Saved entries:
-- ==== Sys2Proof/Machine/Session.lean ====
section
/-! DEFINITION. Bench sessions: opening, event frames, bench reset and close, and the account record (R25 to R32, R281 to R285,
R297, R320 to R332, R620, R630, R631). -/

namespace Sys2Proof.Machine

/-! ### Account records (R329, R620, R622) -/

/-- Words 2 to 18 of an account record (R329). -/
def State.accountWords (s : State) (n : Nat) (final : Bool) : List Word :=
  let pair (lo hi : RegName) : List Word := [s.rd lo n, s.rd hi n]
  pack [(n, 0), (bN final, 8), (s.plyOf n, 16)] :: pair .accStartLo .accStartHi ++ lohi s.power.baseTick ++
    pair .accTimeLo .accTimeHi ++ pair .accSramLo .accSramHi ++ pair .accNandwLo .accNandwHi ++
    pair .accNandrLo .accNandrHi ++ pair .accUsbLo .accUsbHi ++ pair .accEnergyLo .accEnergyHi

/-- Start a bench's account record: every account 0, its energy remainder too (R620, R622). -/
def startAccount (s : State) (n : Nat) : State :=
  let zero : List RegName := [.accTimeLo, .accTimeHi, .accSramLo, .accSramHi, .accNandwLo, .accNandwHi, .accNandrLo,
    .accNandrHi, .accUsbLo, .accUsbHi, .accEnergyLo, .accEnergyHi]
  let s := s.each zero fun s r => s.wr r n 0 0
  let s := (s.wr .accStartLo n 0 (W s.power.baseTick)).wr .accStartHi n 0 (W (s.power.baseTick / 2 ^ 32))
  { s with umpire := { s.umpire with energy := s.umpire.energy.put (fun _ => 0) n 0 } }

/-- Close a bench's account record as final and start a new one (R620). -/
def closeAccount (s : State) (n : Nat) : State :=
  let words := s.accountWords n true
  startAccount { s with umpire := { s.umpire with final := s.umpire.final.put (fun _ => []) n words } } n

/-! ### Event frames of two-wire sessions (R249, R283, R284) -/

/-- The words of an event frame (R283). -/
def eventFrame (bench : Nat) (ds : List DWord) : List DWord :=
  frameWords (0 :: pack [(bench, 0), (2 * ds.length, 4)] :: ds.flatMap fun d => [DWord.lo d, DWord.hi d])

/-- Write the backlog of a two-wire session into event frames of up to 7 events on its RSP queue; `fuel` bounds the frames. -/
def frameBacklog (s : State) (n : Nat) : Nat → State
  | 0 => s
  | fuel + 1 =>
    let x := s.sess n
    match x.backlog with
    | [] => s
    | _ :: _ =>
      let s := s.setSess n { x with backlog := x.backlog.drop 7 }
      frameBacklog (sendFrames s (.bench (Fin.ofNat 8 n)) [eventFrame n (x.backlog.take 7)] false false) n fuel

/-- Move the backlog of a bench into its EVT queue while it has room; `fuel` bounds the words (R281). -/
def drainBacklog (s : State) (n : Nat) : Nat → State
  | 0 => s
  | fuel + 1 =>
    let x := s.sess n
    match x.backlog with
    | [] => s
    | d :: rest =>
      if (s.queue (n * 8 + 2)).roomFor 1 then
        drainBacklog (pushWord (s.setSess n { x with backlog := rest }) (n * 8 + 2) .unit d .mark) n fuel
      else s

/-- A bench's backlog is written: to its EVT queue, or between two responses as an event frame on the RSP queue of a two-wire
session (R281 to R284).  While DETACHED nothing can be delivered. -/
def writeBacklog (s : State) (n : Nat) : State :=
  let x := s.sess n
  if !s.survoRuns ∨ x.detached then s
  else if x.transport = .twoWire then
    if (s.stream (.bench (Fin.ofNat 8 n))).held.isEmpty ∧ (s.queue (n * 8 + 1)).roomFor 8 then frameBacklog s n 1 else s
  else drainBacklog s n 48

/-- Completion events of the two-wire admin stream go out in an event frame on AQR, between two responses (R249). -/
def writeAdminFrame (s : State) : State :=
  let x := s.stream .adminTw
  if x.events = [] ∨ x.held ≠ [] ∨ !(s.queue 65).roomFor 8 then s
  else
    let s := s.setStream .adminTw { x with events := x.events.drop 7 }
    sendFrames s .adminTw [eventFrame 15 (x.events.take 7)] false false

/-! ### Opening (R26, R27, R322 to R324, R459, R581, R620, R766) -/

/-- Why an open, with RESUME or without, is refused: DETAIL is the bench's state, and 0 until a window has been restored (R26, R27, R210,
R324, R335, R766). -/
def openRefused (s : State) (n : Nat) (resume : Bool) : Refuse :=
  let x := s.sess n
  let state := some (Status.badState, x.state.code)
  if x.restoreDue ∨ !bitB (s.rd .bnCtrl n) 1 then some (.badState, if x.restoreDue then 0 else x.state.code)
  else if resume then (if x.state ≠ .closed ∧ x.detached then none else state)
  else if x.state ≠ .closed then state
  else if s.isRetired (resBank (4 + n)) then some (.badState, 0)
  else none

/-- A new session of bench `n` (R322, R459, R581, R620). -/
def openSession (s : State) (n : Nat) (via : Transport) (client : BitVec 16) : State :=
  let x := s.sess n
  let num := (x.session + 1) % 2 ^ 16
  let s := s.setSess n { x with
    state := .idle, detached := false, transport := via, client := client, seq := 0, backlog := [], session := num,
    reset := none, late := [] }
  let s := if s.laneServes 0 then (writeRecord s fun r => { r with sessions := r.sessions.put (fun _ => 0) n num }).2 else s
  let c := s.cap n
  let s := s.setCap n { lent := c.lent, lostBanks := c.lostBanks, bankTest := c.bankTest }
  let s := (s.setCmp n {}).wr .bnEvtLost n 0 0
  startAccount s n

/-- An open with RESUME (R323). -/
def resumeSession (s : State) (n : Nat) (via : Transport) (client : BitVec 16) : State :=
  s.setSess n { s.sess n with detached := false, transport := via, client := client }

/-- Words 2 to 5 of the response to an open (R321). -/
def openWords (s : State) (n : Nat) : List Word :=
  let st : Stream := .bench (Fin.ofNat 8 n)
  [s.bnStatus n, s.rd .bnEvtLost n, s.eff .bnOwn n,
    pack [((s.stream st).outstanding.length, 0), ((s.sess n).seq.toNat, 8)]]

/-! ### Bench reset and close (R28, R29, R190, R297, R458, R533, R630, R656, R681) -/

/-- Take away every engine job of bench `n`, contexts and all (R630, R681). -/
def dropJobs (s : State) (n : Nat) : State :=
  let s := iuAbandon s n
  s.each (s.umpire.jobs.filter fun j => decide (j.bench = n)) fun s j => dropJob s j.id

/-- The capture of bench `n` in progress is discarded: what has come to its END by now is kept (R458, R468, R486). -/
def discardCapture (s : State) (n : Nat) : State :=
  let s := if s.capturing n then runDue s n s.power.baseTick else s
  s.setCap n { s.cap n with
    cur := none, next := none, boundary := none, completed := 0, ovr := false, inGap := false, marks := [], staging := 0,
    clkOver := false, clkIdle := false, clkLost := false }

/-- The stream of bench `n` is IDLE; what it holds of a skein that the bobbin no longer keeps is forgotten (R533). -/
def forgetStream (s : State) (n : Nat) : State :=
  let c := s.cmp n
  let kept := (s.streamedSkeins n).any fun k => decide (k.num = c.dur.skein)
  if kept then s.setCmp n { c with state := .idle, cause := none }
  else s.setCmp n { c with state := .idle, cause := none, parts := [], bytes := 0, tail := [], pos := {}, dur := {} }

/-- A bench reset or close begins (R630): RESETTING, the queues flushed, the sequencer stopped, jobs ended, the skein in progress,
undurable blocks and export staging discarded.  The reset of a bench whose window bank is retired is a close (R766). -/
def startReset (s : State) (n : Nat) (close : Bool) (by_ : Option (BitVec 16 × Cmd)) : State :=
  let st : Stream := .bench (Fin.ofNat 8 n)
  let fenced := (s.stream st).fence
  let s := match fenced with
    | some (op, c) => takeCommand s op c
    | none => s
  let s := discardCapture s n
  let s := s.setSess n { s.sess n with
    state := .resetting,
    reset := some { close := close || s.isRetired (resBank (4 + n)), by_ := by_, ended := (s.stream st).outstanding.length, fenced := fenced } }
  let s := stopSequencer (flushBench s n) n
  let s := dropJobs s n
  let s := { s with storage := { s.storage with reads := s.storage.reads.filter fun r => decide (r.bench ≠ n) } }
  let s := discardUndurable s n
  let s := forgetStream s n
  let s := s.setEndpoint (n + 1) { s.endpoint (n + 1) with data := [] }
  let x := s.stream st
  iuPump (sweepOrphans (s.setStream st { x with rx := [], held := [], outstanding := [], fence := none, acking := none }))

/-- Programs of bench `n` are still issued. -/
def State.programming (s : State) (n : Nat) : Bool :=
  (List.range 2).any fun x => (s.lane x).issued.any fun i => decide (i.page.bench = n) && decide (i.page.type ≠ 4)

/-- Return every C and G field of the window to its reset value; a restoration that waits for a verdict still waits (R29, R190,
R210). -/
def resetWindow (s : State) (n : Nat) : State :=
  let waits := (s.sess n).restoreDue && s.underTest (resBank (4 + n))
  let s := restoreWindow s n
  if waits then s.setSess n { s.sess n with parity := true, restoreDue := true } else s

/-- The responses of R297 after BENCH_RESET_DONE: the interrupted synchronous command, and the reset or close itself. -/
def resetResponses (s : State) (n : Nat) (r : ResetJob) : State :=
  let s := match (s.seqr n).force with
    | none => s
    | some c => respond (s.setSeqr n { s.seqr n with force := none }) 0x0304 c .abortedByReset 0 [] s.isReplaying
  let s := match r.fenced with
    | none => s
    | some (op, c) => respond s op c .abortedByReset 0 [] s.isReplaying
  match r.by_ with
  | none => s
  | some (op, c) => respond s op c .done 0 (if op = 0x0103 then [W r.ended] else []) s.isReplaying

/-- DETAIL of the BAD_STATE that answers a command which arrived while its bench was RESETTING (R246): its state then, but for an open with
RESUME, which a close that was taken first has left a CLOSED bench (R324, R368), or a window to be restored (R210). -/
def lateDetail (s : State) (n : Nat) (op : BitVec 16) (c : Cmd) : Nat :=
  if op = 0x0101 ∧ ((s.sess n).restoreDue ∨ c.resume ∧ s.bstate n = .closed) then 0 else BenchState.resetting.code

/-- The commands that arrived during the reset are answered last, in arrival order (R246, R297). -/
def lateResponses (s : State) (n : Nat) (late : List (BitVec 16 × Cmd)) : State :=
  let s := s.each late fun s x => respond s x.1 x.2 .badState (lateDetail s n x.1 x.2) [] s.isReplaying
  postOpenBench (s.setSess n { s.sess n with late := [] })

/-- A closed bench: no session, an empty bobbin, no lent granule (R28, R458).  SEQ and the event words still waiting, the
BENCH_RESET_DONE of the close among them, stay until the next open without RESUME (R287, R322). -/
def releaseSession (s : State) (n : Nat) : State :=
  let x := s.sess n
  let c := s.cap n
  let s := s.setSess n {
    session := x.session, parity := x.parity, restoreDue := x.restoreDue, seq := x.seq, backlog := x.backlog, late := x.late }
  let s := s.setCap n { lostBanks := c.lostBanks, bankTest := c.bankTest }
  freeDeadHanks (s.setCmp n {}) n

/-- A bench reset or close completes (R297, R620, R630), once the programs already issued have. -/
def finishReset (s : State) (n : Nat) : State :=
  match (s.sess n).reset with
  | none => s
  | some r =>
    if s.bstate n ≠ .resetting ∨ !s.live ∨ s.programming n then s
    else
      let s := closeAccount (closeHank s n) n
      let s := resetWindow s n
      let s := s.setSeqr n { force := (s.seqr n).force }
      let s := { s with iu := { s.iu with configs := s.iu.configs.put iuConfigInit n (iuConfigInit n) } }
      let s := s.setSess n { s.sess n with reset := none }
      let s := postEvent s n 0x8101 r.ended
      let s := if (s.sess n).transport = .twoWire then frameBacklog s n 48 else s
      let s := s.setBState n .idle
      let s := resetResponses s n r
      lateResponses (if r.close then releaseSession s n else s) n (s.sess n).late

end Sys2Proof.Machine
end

● **Your objective**: Copy the lines above exactly. Start with the line containing "let s := dropJobs s n", end with the line containing "if op = 0x0101", and include both.

● **Written solution**:
  let s := dropJobs s n
  let s := { s with storage := { s.storage with reads := s.storage.reads.filter fun r => decide (r.bench ≠ n) } }
  let s := discardUndurable s n
  let s := forgetStream s n
  let s := s.setEndpoint (n + 1) { s.endpoint (n + 1) with data := [] }
  let x := s.stream st
  iuPump (sweepOrphans (s.setStream st { x with rx := [], held := [], outstanding := [], fence := none, acking := none }))

/-- Programs of bench `n` are still issued. -/
def State.programming (s : State) (n : Nat) : Bool :=
  (List.range 2).any fun x => (s.lane x).issued.any fun i => decide (i.page.bench = n) && decide (i.page.type ≠ 4)

/-- Return every C and G field of the window to its reset value; a restoration that waits for a verdict still waits (R29, R190,
R210). -/
def resetWindow (s : State) (n : Nat) : State :=
  let waits := (s.sess n).restoreDue && s.underTest (resBank (4 + n))
  let s := restoreWindow s n
  if waits then s.setSess n { s.sess n with parity := true, restoreDue := true } else s

/-- The responses of R297 after BENCH_RESET_DONE: the interrupted synchronous command, and the reset or close itself. -/
def resetResponses (s : State) (n : Nat) (r : ResetJob) : State :=
  let s := match (s.seqr n).force with
    | none => s
    | some c => respond (s.setSeqr n { s.seqr n with force := none }) 0x0304 c .abortedByReset 0 [] s.isReplaying
  let s := match r.fenced with
    | none => s
    | some (op, c) => respond s op c .abortedByReset 0 [] s.isReplaying
  match r.by_ with
  | none => s
  | some (op, c) => respond s op c .done 0 (if op = 0x0103 then [W r.ended] else []) s.isReplaying

/-- DETAIL of the BAD_STATE that answers a command which arrived while its bench was RESETTING (R246): its state then, but for an open with
RESUME, which a close that was taken first has left a CLOSED bench (R324, R368), or a window to be restored (R210). -/
def lateDetail (s : State) (n : Nat) (op : BitVec 16) (c : Cmd) : Nat :=
  if op = 0x0101 ∧ ((s.sess n).restoreDue ∨ c.resume ∧ s.bstate n = .closed) then 0 else BenchState.resetting.code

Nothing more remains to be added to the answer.